I am not one of those writers. I write furiously. When I have a sense of where I am going I sprint. Five words would be equally useful in one place and I reach for any one of them. I am happy, in an edit to replace a word with another, ripping it out and filling the gap without hesitation. I have been known to hack out twenty thousand of those words in a day, deleting whole chapters as if I were using a machete on an overgrown garden, ripping out the bushes with the weeds.

I am jealous of the careful writer. I am reading Favel Parrett's latest book and here is all the care in each breath. Here is a writer who hones a chapter down to a slight, resonant thing. It shows, this careful consideration. It makes a little gem, forged by time and concentration.

My books are wild places. They have forward motion, pace, flow. They dance erratically. I know there is beauty in a rubble and I suppose that is what I make, a beautiful disaster held together by hot glue and wire and spit. But when ever I read a book like this one I am reminded of the photographers I like the best, Tomatsu, Sugimoto, Paul Strand. I long for the kind of order that Favel can create, a line drawing sketched by the hand of a careful crafter.

Favel told me that she carefully read her last edited draft and even the first proof of her book. I am ashamed to admit that I am often too exhausted to give more than a cursory glance at my proof pages and if there is a bound proof, it goes in the drawer. I have never once read a manuscript I have written after that final struggle at an editorial level. A wrestle with a beast that I wish was already dead. I don't really care if I use one word or another. The thing has raced away from me and by that time my attention is already drawn and held by the next project. The current book is dead. I failed to achieve what I wanted, maybe next time, maybe with the next glimmer of an idea, maybe this will be the one. And so I go off chasing another whale, letting this one bleed out towards publication.

I wish I were a Sugimoto kind of writer, a Chris Somerville, a Favel Parrett.

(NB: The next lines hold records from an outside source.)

theorem pairForkOp_withoutDead {s : State} (hu : s.upc = .resolve) :
    (pairForkOp s.withoutDead).withoutDead = (pairForkOp s).withoutDead := by
  have hindex : (s.W.live .resolve).index = s.W.index := rfl
  have hreplay : (forkReplayOp s.withoutDead).withoutDead = (forkReplayOp s).withoutDead := by
    simp only [forkReplayOp, State.withoutDead_S, State.withoutDead_W, hu, hindex]
    cases romGetBit s.S.previousCode s.W.index <;>
      simp [resolved, State.withoutDead, hu, Working.live, Working.recordFork, Working.index, State.setW, State.goto]
  rw [pairForkOp, pairForkOp, forkArm_withoutDead hu]
  cases forkArm s with
  | replay => exact hreplay
  | exhausted => simp [forkExhaustedOp, resolved, State.withoutDead, hu, Working.live, State.setW, State.goto]
  | newBarred | newBeyond =>
    simp [forkNewOp, resolved, State.withoutDead, hu, Working.live, Working.recordFork, Working.index, State.setW, State.goto]

theorem ignoresDead_classify {s : State} (hu : s.upc = .resolve) : IgnoresDead .classify s := by
  refine .of_next rfl rfl ?_
  have hclass : pairClass s.withoutDead.W.p s.withoutDead.W.n = pairClass s.W.p s.W.n := by simp [hu, Working.live]
  rw [classifyOp, classifyOp, hclass]
  cases pairClass s.W.p s.W.n with
  | fork => exact pairForkOp_withoutDead hu
  | zero | one => simp [adopt, resolved, State.withoutDead, hu, Working.live, State.setW, State.goto]
  | fail => simp [raiseFailedOp_eq, State.withoutDead, hu, Working.live]

theorem ignoresDead_writeBack {s : State} (hu : s.upc = .wrBit) : IgnoresDead .writeBack s := by
  have hr : s.withoutDead.W.r = s.W.r := by simp [hu, Working.live]
  cases h : s.bus.issue (.writeBit s.W.r) with
  | none =>
    exact .of_waiting hu (congrArg Host.Outcome.next (writeBackOp_of_stuck h))
      (congrArg Host.Outcome.next (writeBackOp_of_stuck (s := s.withoutDead) (by rwa [hr])))
  | some r =>
    exact .of_next (exec_writeBack_of_returns h) (exec_writeBack_of_returns (s := s.withoutDead) (by rwa [hr]))
      (by simp [State.withoutDead, hu, Working.live])

theorem ignoresDead_store {s : State} (hu : s.upc = .wrStore) : IgnoresDead .store s :=
  .of_next (exec_store _) (exec_store _) (by simp [State.withoutDead, hu, Working.live, Working.index])

theorem ignoresDead_advance {s : State} (hu : s.upc = .wrAdvance) : IgnoresDead .advance s := by
  have hi : s.withoutDead.W.i = s.W.i := by simp [hu, Working.live]
  have h := exec_advance s
  have h' := exec_advance s.withoutDead
  rw [hi] at h'
  by_cases hlast : s.W.i + 1 = 64
  · rw [if_pos hlast] at h h'
    exact .of_next h h' (by simp [State.withoutDead, hu, Working.live])
  · rw [if_neg hlast] at h h'
    exact .of_next h h' (by simp [State.withoutDead, hu, Working.live])

/-! ### The commit and the exit -/

theorem ignoresDead_commit {s : State} (hu : s.upc = .commit) : IgnoresDead .commit s :=
  .of_next (exec_commit _) (exec_commit _) (by simp [State.withoutDead, hu, Working.live])
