-- ==== Sys2Proof/Machine/Index.lean ====
section
/-! DEFINITION. Index-register and memory instructions (43_index_memory.md). The range check precedes every effect
(R157). -/

namespace Sys2Proof.Machine

/-- R150. -/
def execLdI (nnn : Addr12) (s : State) : Host.Outcome State Fault Refusal :=
  .next (s.setI (addrOfImm nnn)).advance

/-- R151: modulo 65536, no flag, no range check. -/
def execAddI (x : Reg) (s : State) : Host.Outcome State Fault Refusal :=
  .next (s.setI (s.i + wordOfByte (s.reg x))).advance

/-- R152. -/
def execLdGlyph (x : Reg) (s : State) : Host.Outcome State Fault Refusal :=
  .next (s.setI (glyphAddress (glyphIndex (s.reg x)))).advance

/-- R153. -/
def execBcd (x : Reg) (s : State) : Host.Outcome State Fault Refusal :=
  .next (s.checked 3 (s.storeBytes s.i.toNat (bcdDigits (s.reg x))).advance)

/-- R154: X + 1 registers, X the field (90_conflicts.md C5). -/
def execStore (x : Reg) (s : State) : Host.Outcome State Fault Refusal :=
  .next (s.checked (x.toNat + 1)
    ((s.storeBytes s.i.toNat (s.firstRegs (x.toNat + 1))).setI (s.indexAfterTransfer x)).advance)

/-- R155: X + 1 registers, X the field. -/
def execLoad (x : Reg) (s : State) : Host.Outcome State Fault Refusal :=
  .next (s.checked (x.toNat + 1)
    ((s.loadRegs s.i.toNat (x.toNat + 1)).setI (s.indexAfterTransfer x)).advance)

end Sys2Proof.Machine
end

The grass is always greener in another garden.

There is nothing to be done. I can read their books with delight and wonder but I will always, irrevocably, be myself.

Wednesday, May 14, 2014

Dreams and monsters

I dream of a tiny house in the cold and all the configurations of laying two mattresses. The compromises and the final disappointment of a squeeze for space. I step into another cabin and there the beds are stacked three high and there is room for a chair and I realise I will not be able to work in my own cramped version of a home.

I dream that my father is not home when I visit him. The door is open and the snow blows through onto the carpet. I dream of my own confusion and when finally I find a cafe where someone knows his name they tell me he has gone to a different valley to recover the body of his child. Not me then for I am alive, but my sister, who has taken her own life.

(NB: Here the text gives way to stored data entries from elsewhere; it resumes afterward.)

-- ==== Sys2Proof/Certificates/Slice0/Obligations.lean ====
section
/-! DEFINITION. The statements for the provers, in the order of OBLIGATIONS.json. A docstring names the rule a statement
formalises; where a clause rests on a choice the spec marks as its own (92_eei_decisions.md) or on a log entry, the
docstring names it. Every statement about a state holds for every value of the free fields of the model. -/

open Sys2Proof Sys2Proof.Machine

/-! ## Encoding (30_encoding.md) -/

/-- Words of 95_test_vectors.md 2.1 and of R74, written out, decode to what they stand for; words of R78 are Unsupported.
Exact matching of literal digits is the spec's choice (D7). -/
def Obligations.SampleWordsDecode : Prop :=
  decode 0xD7A5#16 = .op (.drw 0x7#4 0xA#4 0x5#4) ∧
  decode 0x8AB4#16 = .op (.addReg 0xA#4 0xB#4) ∧
  decode 0xF965#16 = .op (.load 0x9#4) ∧
  decode 0x3C7F#16 = .op (.seImm 0xC#4 0x7F#8) ∧
  decode 0x2ABC#16 = .op (.call 0xABC#12) ∧
  decode 0x00EE#16 = .op .ret ∧
  decode 0x8F0E#16 = .op (.shl 0xF#4 0x0#4) ∧
  decode 0xE5A1#16 = .op (.sknp 0x5#4) ∧
  decode 0xF30A#16 = .op (.ldKey 0x3#4) ∧
  decode 0x0000#16 = .unsupported ∧ decode 0x01E0#16 = .unsupported ∧ decode 0x5121#16 = .unsupported ∧
  decode 0x812F#16 = .unsupported ∧ decode 0xE1A2#16 = .unsupported ∧ decode 0xF1FF#16 = .unsupported

/-- Decode and encode agree, for every instruction with every operand, as words and as bytes in memory order
(R71, R73, R74). The byte order is the spec's choice (D1). -/
def Obligations.DecodeOfEncode : Prop :=
  ∀ i : Instr, decode (encode i) = .op i ∧ ∀ rest : List Byte, decodeBytes (encodeBytes i ++ rest) = (.op i, rest)

/-- Each word has one meaning: a word that decodes to an instruction is that instruction's encoding, the ignored Y of
the shifts included (R76, R77). -/
def Obligations.EncodeOfDecode : Prop :=
  ∀ (w : Word) (i : Instr), decode w = .op i → encode i = w

/-- A word decodes to an operation iff a row of the opcode table selects it; the row bears the operation's mnemonic;
every other word is Unsupported; the table has 34 rows and no word selects two (R73, R74, R77, R78). Exact matching
is the spec's choice (D7). -/
def Obligations.DecodesIffARowSelects : Prop :=
  (∀ w : Word, (∃ i, decode w = .op i) ↔ ∃ r ∈ opcodeTable, w &&& r.mask = r.code) ∧
  (∀ (w : Word) (i : Instr), decode w = .op i →
    ∃ r ∈ opcodeTable, r.mnemonic = i.mnemonic ∧ w &&& r.mask = r.code) ∧
  (∀ w : Word, decode w = .unsupported ∨ ∃ i, decode w = .op i) ∧
  opcodeTable.length = 34 ∧
  ∀ w : Word, opcodeTable.Pairwise fun r q => ¬(w &&& r.mask = r.code ∧ w &&& q.mask = q.code)

/-! ## The cycle and the tick (40_cycle_and_tick.md) -/

/-- A step inside a tick with cycles left is one cycle, with one of them used up (R96; log 5); running, at an address that
can be fetched from, it is `exec` of the instruction that the two bytes at PC decode to, the byte at PC high (R55,
R91). The byte order is the spec's choice (D1). -/
def Obligations.StepRunsDecodedInstruction : Prop :=
  ∀ (s : State) (n : Nat), s.tick = some (n + 1) →
    step s = cycle { s with tick := some n } ∧
    ∀ i : Instr, s.mode = .running → s.pc.toNat ≤ 0xFFE →
      decode (BitVec.ofNat 16 ((s.byte s.pc.toNat).toNat * 256 + (s.byte (s.pc.toNat + 1)).toNat)) = .op i →
      step s = exec i { s with tick := some n }
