-- ==== Sys2Proof/Laws/Step.lean ====
section
/-! SUPPORT. One lemma for each way a step goes, and the run of the machine behind Host/Core.lean step by step. -/

namespace Sys2Proof.Machine

theorem step_of_none {s : State} (h : s.tick = none) : step s = .next s.beginTick := by simp [step, h]

theorem step_of_zero {s : State} (h : s.tick = some 0) : step s = .next s.endTick := by simp [step, h]

theorem step_of_succ {s : State} {n : Nat} (h : s.tick = some (n + 1)) : step s = cycle { s with tick := some n } := by
  simp [step, h]

/-- Everything a step can be. -/
theorem step_cases (s : State) :
    (s.tick = none ∧ step s = .next s.beginTick) ∨ (s.tick = some 0 ∧ step s = .next s.endTick) ∨
    ∃ n, s.tick = some (n + 1) ∧ step s = cycle { s with tick := some n } := by
  cases h : s.tick with
  | none => exact .inl ⟨rfl, step_of_none h⟩
  | some n =>
    cases n with
    | zero => exact .inr (.inl ⟨rfl, step_of_zero h⟩)
    | succ n => exact .inr (.inr ⟨n, rfl, step_of_succ h⟩)

theorem run_zero (s : State) : Host.Core.run Sys2Proof.core 0 s = .next s := rfl

theorem run_succ {s t : State} (k : Nat) (h : step s = .next t) :
    Host.Core.run Sys2Proof.core (k + 1) s = Host.Core.run Sys2Proof.core k t := by
  have h' : Host.Core.step Sys2Proof.core s = .next t := h
  simp only [Host.Core.run, h']

end Sys2Proof.Machine
end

Awake I wonder about meanings. Not real things but imaginary beasts that stalk my sleeping mind. I have thought of my own death so much this year and my relationship to the idea of end has changed since our familial grave was dug. There is no longer the sharp relief of it for I can see now that the endless trudge goes on and that death changes so little. The tedium. I have stopped walking up to the bridge and gazing down because there seems to be no relief in death.

In two weeks I will go away, to speak about writing and then to write. First I will write alongside someone, the shared pain, the promise of a new perspective on our work. Then I will fly south. I will find that too-small cabin and I will face the bitter winter of our southernmost point.

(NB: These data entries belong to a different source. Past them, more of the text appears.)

theorem loadRegs_setTick (k : Option Nat) (a n : Nat) :
    State.loadRegs { s with tick := k } a n = { s.loadRegs a n with tick := k } := by
  induction n with
  | zero => rfl
  | succ n ih => simp only [State.loadRegs, ih]; rfl

/-- The tick in progress plays no part in an instruction. -/
theorem completed_setTick (k : Option Nat) :
    State.completed { s with tick := k } i = { s.completed i with tick := k } := by
  cases i
  case ldKey x =>
    show State.keyStep { s with tick := k } x = { s.keyStep x with tick := k }
    cases h : s.reportedKey with
    | none => rw [keyStep_of_none h, keyStep_of_none (s := { s with tick := k }) h]; rfl
    | some q => rw [keyStep_of_some h, keyStep_of_some (s := { s with tick := k }) h]; rfl
  case load x => simp only [State.completed, loadRegs_setTick]; rfl
  all_goals rfl

theorem completed_tick_config : (s.completed i).tick = s.tick ∧ (s.completed i).config = s.config := by
  cases i
  case ldKey x => simp only [State.completed]; unfold State.keyStep; split <;> exact ⟨rfl, rfl⟩
  case load x => simp only [State.completed]; rw [loadRegs_frame]; exact ⟨rfl, rfl⟩
  all_goals exact ⟨rfl, rfl⟩

/-- A completed instruction stores `bytesStored` bytes from I on, and nothing else. -/
theorem completed_mem : ∃ bs : List Byte, bs.length = i.bytesStored ∧
    (s.completed i).mem = Memory.writeBytes s.mem s.i.toNat bs := by
  cases i
  case bcd x => exact ⟨_, bcdDigits_length _, rfl⟩
  case store x => exact ⟨_, firstRegs_length s _, rfl⟩
  all_goals exact ⟨[], rfl, by simp [State.completed, Memory.writeBytes]⟩

/-! ## The general registers (R20, R21) -/

/-- A register other than Vx and VF is as before a flag-writing operation. -/
theorem reg_writeFlagged_other {x q : Reg} (c : Bool) (b : Byte) (hx : q ≠ x) (hf : q ≠ vf) :
    (s.writeFlagged x c b).reg q = s.reg q := by rw [reg_writeFlagged, if_neg hx, if_neg hf]

theorem flag_eq_zero_or_one (c : Bool) : (if c then 1#8 else 0#8) = 0#8 ∨ (if c then 1#8 else 0#8) = 1#8 := by
  cases c
  · exact .inl rfl
  · exact .inr rfl

/-- A VF that is not the destination keeps the flag. -/
theorem reg_writeFlagged_vf {x : Reg} (c : Bool) (b : Byte) (hx : vf ≠ x) :
    (s.writeFlagged x c b).reg vf = 0#8 ∨ (s.writeFlagged x c b).reg vf = 1#8 := by
  rw [reg_writeFlagged, if_neg hx, if_pos rfl]
  exact flag_eq_zero_or_one c

/-- A completed instruction writes no register but its destinations, and VF if it writes a flag. -/
theorem completed_reg_other {q : Reg} (hd : i.isDestination q = false) (hf : q ≠ vf ∨ i.writesFlag = false) :
    (s.completed i).reg q = s.reg q := by
  cases i
  case ldImm x _ | addImm x _ | ldReg x _ | orReg x _ | andReg x _ | xorReg x _ | ldFromDt x =>
    exact reg_setReg_other s (ne_of_beq_false hd) _
  case rnd x _ => exact reg_setReg_other s.answered (ne_of_beq_false hd) _
  case addReg x _ | sub x _ | shr x _ | subn x _ | shl x _ =>
    exact reg_writeFlagged_other s _ _ (ne_of_beq_false hd) (hf.resolve_right nofun)
  case drw x y n =>
    show ((s.setFb _).setFlag _).reg q = s.reg q
    rw [reg_setFlag, if_neg (hf.resolve_right nofun)]
    rfl
  case ldKey x => exact keyStep_reg_other s x (ne_of_beq_false hd)
  case load x =>
    show (s.loadRegs s.i.toNat (x.toNat + 1)).reg q = s.reg q
    have hq : ¬ q.toNat < x.toNat + 1 := fun h => of_decide_eq_false hd (Nat.le_of_lt_succ h)
    rw [loadRegs_reg s s.i.toNat x.isLt q, if_neg hq]
  all_goals rfl

/-- Each of the six leaves a flag in VF, if VF is not its destination. -/
theorem completed_vf (hw : i.writesFlag = true) (hd : i.isDestination vf = false) :
    (s.completed i).reg vf = 0#8 ∨ (s.completed i).reg vf = 1#8 := by
  cases i
  case addReg x _ | sub x _ | shr x _ | subn x _ | shl x _ =>
    exact reg_writeFlagged_vf s _ _ (ne_of_beq_false hd)
  case drw x y n =>
    show ((s.setFb _).setFlag _).reg vf = _ ∨ ((s.setFb _).setFlag _).reg vf = _
    rw [reg_setFlag, if_pos rfl]
    exact flag_eq_zero_or_one _
  all_goals cases hw

end

/-! ## Halts (R57, R200, R207) -/

/-- An instruction that completes leaves a running machine not halted. -/
theorem completed_not_halted {i : Instr} {s : State} (hm : s.mode = .running) (r : HaltReason) :
    (s.completed i).mode ≠ .halted r := by
  rcases completed_mode s i with h | ⟨x, -, h⟩
  · simp [h, hm]
  · simp [h]

theorem exec_halts_iff {i : Instr} {s t : State} {r : HaltReason} (hm : s.mode = .running) (h : exec i s = .next t) :
    t.mode = .halted r ↔ i.haltsWith s = some r := by
  rcases exec_cases h with ⟨q, hq, rfl⟩ | ⟨hn, rfl⟩
  · simp [hq]
  · simp [hn, completed_not_halted hm]

theorem exec_halt_eq {i : Instr} {s t : State} {r : HaltReason} (hm : s.mode = .running) (h : exec i s = .next t)
    (ht : t.mode = .halted r) : t = s.halt r := by
  rw [exec_of_haltsWith_some ((exec_halts_iff hm h).1 ht)] at h
  exact (Host.Outcome.next.inj h).symm

/-- A cycle that halts a running machine is a halt, whether it comes from the fetch, the decoder or the instruction. -/
theorem cycle_halt_eq {s t : State} {r : HaltReason} (hm : s.mode = .running) (h : cycle s = .next t)
    (ht : t.mode = .halted r) : t = s.halt r := by
  have of_halt : ∀ q, cycle s = .next (s.halt q) → t = s.halt r := fun q hq => by
    obtain rfl : s.halt q = t := Host.Outcome.next.inj (hq.symm.trans h)
    obtain rfl : q = r := Mode.halted.inj ht
    rfl
  rcases cycle_cases s with ⟨q, hm', -⟩ | ⟨x, hm', -⟩ | ⟨-, -, hc⟩ | ⟨-, -, -, hc⟩ | ⟨i, -, -, -, hc⟩
  · simp [hm] at hm'
  · simp [hm] at hm'
  · exact of_halt _ hc
  · exact of_halt _ hc
  · exact exec_halt_eq hm (hc.symm.trans h) ht

/-! ## The statements -/

/-- Settles O20 (R57, R200): the state `exec` answers is the halt of `haltsWith`, or the completed effect, which leaves
a running machine running or waiting. -/
theorem haltConditionsExact : Obligations.HaltConditionsExact := fun _ _ _ hm =>
  ⟨fun ⟨_, h, ht⟩ => (exec_halts_iff hm h).1 ht, fun hr => ⟨_, exec_of_haltsWith_some hr, rfl⟩⟩

/-- Settles O21 (R207): the only halted states an instruction or a cycle answers are those `State.halt` makes. -/
theorem haltEntryIsPrecise : Obligations.HaltEntryIsPrecise :=
  ⟨fun _ _ _ _ hm h ht => exec_halt_eq hm h ht,
    fun s _ n _ htick hm h ht => cycle_halt_eq (s := { s with tick := some n }) hm ((step_of_succ htick).symm.trans h) ht⟩

/-- Settles O22 (R20, R21): a halt writes no register; a completed instruction writes its destinations and the flag. -/
theorem registersWritten : Obligations.RegistersWritten := fun i s t h => by
  rcases exec_cases h with ⟨r, hr, rfl⟩ | ⟨-, rfl⟩
  · exact ⟨fun _ _ _ => rfl, fun _ hn => by simp [hr] at hn⟩
  · exact ⟨fun q hd hf => completed_reg_other s i hd hf, fun hw _ hd => completed_vf s i hw hd⟩

/-- Settles O23 (R50, R59): a completed instruction stores `bytesStored` bytes from I on, and a halt stores none. -/
theorem memoryWritten : Obligations.MemoryWritten := fun i s t h a ha => by
  rcases exec_cases h with ⟨r, -, rfl⟩ | ⟨-, rfl⟩
  · rfl
  · obtain ⟨bs, hlen, hmem⟩ := completed_mem s i
    rw [State.byte, hmem]
    exact Memory.read_writeBytes_other _ (hlen ▸ ha)

/-- Settles O24 (R22, R24 to R28, R99): the halt changes MODE alone, and each other element has its own frame lemma. -/
theorem specialStateWritten : Obligations.SpecialStateWritten := fun i s t h => by
  rcases exec_cases h with ⟨r, hr, rfl⟩ | ⟨-, rfl⟩
  · simp [hr]
  · obtain ⟨htick, hconfig⟩ := completed_tick_config s i
    refine ⟨(completed_fb s i).resolve_left, (completed_stack s i).resolve_left, (completed_dt s i).resolve_left,
      (completed_st s i).resolve_left, (completed_i s i).resolve_left,
      fun hm => .inl ((completed_mode s i).resolve_left hm), fun hq => ?_, htick, hconfig⟩
    exact (completed_queries_env s i).resolve_left fun ⟨hqueries, henv⟩ => hq.elim (· hqueries) (· henv)

end Sys2Proof.Machine
end

section
/-! The cycle, the tick and the run of the machine (40_cycle_and_tick.md). -/

namespace Sys2Proof.Machine

/-! ## Every cycle and every step answers a next state (R91, R207) -/

theorem cycle_next (s : State) : ∃ t, cycle s = .next t := by
  rcases cycle_cases s with ⟨_, -, hc⟩ | ⟨_, -, hc⟩ | ⟨-, -, hc⟩ | ⟨-, -, -, hc⟩ | ⟨i, -, -, -, hc⟩
  · exact ⟨_, hc⟩
  · exact ⟨_, hc⟩
  · exact ⟨_, hc⟩
  · exact ⟨_, hc⟩
  · exact ⟨_, hc.trans (exec_eq_after i s)⟩

theorem step_next (s : State) : ∃ t, step s = .next t := by
  rcases step_cases s with ⟨-, hs⟩ | ⟨-, hs⟩ | ⟨n, -, hs⟩
  · exact ⟨_, hs⟩
  · exact ⟨_, hs⟩
  · obtain ⟨t, ht⟩ := cycle_next { s with tick := some n }
    exact ⟨t, hs.trans ht⟩

/-! ## The waiting cycle (R94) -/

theorem awaitStep_of_some {s : State} {k : Nibble} (h : s.reportedKey = some k) (x : Reg) :
    s.awaitStep x = { (s.answered.setReg x (byteOfKey k)).advance with mode := .running } := by
  simp [State.awaitStep, h]

theorem awaitStep_of_none {s : State} (h : s.reportedKey = none) (x : Reg) : s.awaitStep x = s.answered := by
  simp [State.awaitStep, h]

/-- The code of a key as a byte (R185). -/
theorem byteOfKey_eq (k : Nibble) : byteOfKey k = BitVec.ofNat 8 k.toNat :=
  (BitVec.ofNat_toNat 8 k).symm

/-- A waiting cycle is the first cycle of the FX0A, run again. -/
theorem awaitStep_eq_keyStep {s : State} {x : Reg} (hm : s.mode = .awaitingKey x) :
    s.awaitStep x = State.keyStep { s with mode := .running } x := by
  cases h : s.reportedKey with
  | none =>
    rw [awaitStep_of_none h, keyStep_of_none (s := { s with mode := .running }) h]
    simp [State.answered, hm]
  | some k =>
    rw [awaitStep_of_some h, keyStep_of_some (s := { s with mode := .running }) h]
    rfl

/-! ## The tick in progress plays no part in a cycle -/

theorem haltsWith_setTick (s : State) (i : Instr) (k : Option Nat) :
    i.haltsWith { s with tick := k } = i.haltsWith s := by
  cases i <;> rfl

theorem after_setTick (s : State) (i : Instr) (k : Option Nat) :
    State.after { s with tick := k } i = { s.after i with tick := k } := by
  have hk := haltsWith_setTick s i k
  cases h : i.haltsWith s with
  | none => rw [after_of_none h, after_of_none (hk.trans h), completed_setTick]
  | some r => rw [after_of_some h, after_of_some (hk.trans h)]; rfl

theorem awaitStep_setTick (s : State) (x : Reg) (k : Option Nat) :
    State.awaitStep { s with tick := k } x = { s.awaitStep x with tick := k } := by
  cases h : s.reportedKey with
  | none => rw [awaitStep_of_none h, awaitStep_of_none (s := { s with tick := k }) h]; rfl
  | some q => rw [awaitStep_of_some h, awaitStep_of_some (s := { s with tick := k }) h]; rfl

theorem cycle_setTick {s t : State} (h : cycle s = .next t) (k : Option Nat) :
    cycle { s with tick := k } = .next { t with tick := k } := by
  rcases cycle_cases s with ⟨_, hm, hc⟩ | ⟨x, hm, hc⟩ | ⟨hm, hp, hc⟩ | ⟨hm, hp, hd, hc⟩ | ⟨i, hm, hp, hd, hc⟩
  · cases hc.symm.trans h
    exact cycle_of_halted hm
  · cases hc.symm.trans h
    rw [cycle_of_awaitingKey (s := { s with tick := k }) hm, awaitStep_setTick]
  · cases hc.symm.trans h
    exact cycle_of_pc_high (s := { s with tick := k }) hm hp
  · cases hc.symm.trans h
    exact cycle_of_unsupported (s := { s with tick := k }) hm hp hd
  · cases (hc.trans (exec_eq_after i s)).symm.trans h
    rw [cycle_of_op (s := { s with tick := k }) hm hp hd, exec_eq_after, after_setTick]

This is what I need and want and yet I fear it. Every step towards Tasmania makes me more afraid. What if I have all the time and still cannot write it. What if my eyes are open now, post-death, to the true pointlessness of life and what if I cannot capture it in words on a page. What if I am not a better writer now but I have leaped forward in my own clear-sighted judgement. What if I can see into my own soul and know what I suspected, that I am withered, talentless and bitter, a dried up fruit, all potential leaked away in sticky years of nothing.

I wake from dreams of monsters knowing that they are dreams of myself.

Under the bed, there I am. In the scratch of branches against the wall there is my thin cold voice. To go away to write is to go away with my monstrous self and yes, I am afraid.

Sunday, May 11, 2014

Anne Carson's branch and my breast

Anne Carson may have been using an analogy when she talked about the project. One branch on one particular tree and a new poem written every day, honing down to the specifics, seeing a thing anew each time. An exercise that may be an invention for a poem which is fictional although it resonates like truth.

I read it walking to work. An hour, with a book clutched in my hand, one eye on the path before me, and more than half of my attention stolen by a recent grief. I glanced a tree with my shoulder. I almost but didn't trip off the path. All other moments in the real world are erased or never came to my attention, just this one throbbing idea remains like a bruise, a fresh wound. A new poem every day about a small thing, something barely worth noticing, noticed, repeatedly and with such detail.

This thing I must do.

Not a branch then as my life here seems impermanent. The only thing I take with me is my body. This body. This one ever-changing part of my body. My breast.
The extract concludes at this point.